YOUR INSTRUCTIONS
Each line holding the string "shutter" is to be copied from the data.

Collected data:
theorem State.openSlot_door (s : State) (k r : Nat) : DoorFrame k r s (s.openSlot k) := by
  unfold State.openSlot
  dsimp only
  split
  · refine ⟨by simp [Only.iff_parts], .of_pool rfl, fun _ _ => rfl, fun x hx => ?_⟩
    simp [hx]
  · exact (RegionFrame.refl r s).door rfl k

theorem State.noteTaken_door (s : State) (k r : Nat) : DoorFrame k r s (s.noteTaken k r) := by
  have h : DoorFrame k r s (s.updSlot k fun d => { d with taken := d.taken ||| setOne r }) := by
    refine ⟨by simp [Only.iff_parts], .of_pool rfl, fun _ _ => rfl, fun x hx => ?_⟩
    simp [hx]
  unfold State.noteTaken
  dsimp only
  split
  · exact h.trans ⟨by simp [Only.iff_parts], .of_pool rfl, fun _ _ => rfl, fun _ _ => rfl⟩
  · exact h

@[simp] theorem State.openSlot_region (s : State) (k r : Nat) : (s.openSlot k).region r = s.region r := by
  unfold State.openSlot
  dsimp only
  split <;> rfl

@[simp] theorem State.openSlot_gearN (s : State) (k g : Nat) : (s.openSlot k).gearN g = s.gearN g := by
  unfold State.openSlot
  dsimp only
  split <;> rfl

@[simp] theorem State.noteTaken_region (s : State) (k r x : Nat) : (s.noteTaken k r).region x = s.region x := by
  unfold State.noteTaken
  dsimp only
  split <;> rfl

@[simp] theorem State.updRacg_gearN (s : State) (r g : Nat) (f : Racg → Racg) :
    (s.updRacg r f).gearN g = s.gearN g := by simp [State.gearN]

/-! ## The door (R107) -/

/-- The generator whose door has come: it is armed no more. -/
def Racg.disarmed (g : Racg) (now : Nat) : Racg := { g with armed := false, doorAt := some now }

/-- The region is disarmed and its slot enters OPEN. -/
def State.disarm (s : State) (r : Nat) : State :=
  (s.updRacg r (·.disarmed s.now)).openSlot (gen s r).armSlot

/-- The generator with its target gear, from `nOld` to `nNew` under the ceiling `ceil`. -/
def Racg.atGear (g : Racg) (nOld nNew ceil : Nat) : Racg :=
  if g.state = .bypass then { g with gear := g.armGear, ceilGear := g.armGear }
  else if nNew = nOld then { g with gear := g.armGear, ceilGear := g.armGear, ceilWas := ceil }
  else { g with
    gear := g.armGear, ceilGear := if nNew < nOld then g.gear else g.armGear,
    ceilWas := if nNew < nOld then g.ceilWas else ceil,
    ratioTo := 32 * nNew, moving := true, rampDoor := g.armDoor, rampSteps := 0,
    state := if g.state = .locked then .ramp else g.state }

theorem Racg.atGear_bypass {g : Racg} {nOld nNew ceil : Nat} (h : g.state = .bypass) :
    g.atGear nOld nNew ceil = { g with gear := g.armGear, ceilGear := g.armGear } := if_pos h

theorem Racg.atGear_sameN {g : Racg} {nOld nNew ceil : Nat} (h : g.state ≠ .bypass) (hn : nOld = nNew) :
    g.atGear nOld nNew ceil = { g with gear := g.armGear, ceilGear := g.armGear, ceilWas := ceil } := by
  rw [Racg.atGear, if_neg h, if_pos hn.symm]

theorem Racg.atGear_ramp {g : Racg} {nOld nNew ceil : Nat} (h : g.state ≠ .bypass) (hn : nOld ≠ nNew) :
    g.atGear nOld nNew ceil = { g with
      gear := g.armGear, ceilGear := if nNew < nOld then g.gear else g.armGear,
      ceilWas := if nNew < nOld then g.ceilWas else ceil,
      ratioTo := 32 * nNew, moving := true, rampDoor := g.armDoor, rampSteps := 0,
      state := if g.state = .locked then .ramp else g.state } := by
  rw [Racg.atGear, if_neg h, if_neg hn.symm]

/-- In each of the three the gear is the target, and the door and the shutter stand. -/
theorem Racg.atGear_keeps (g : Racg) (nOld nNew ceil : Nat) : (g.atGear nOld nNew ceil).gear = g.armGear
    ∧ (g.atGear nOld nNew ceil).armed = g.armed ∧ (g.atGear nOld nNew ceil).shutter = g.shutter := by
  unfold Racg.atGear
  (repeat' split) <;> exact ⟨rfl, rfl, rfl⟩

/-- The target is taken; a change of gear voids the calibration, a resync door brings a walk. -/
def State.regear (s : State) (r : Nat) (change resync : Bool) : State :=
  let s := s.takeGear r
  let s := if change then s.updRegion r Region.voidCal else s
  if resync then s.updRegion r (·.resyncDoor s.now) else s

RESPONSE TO THIS EXERCISE
/-- In each of the three the gear is the target, and the door and the shutter stand. -/
    ∧ (g.atGear nOld nNew ceil).armed = g.armed ∧ (g.atGear nOld nNew ceil).shutter = g.shutter := by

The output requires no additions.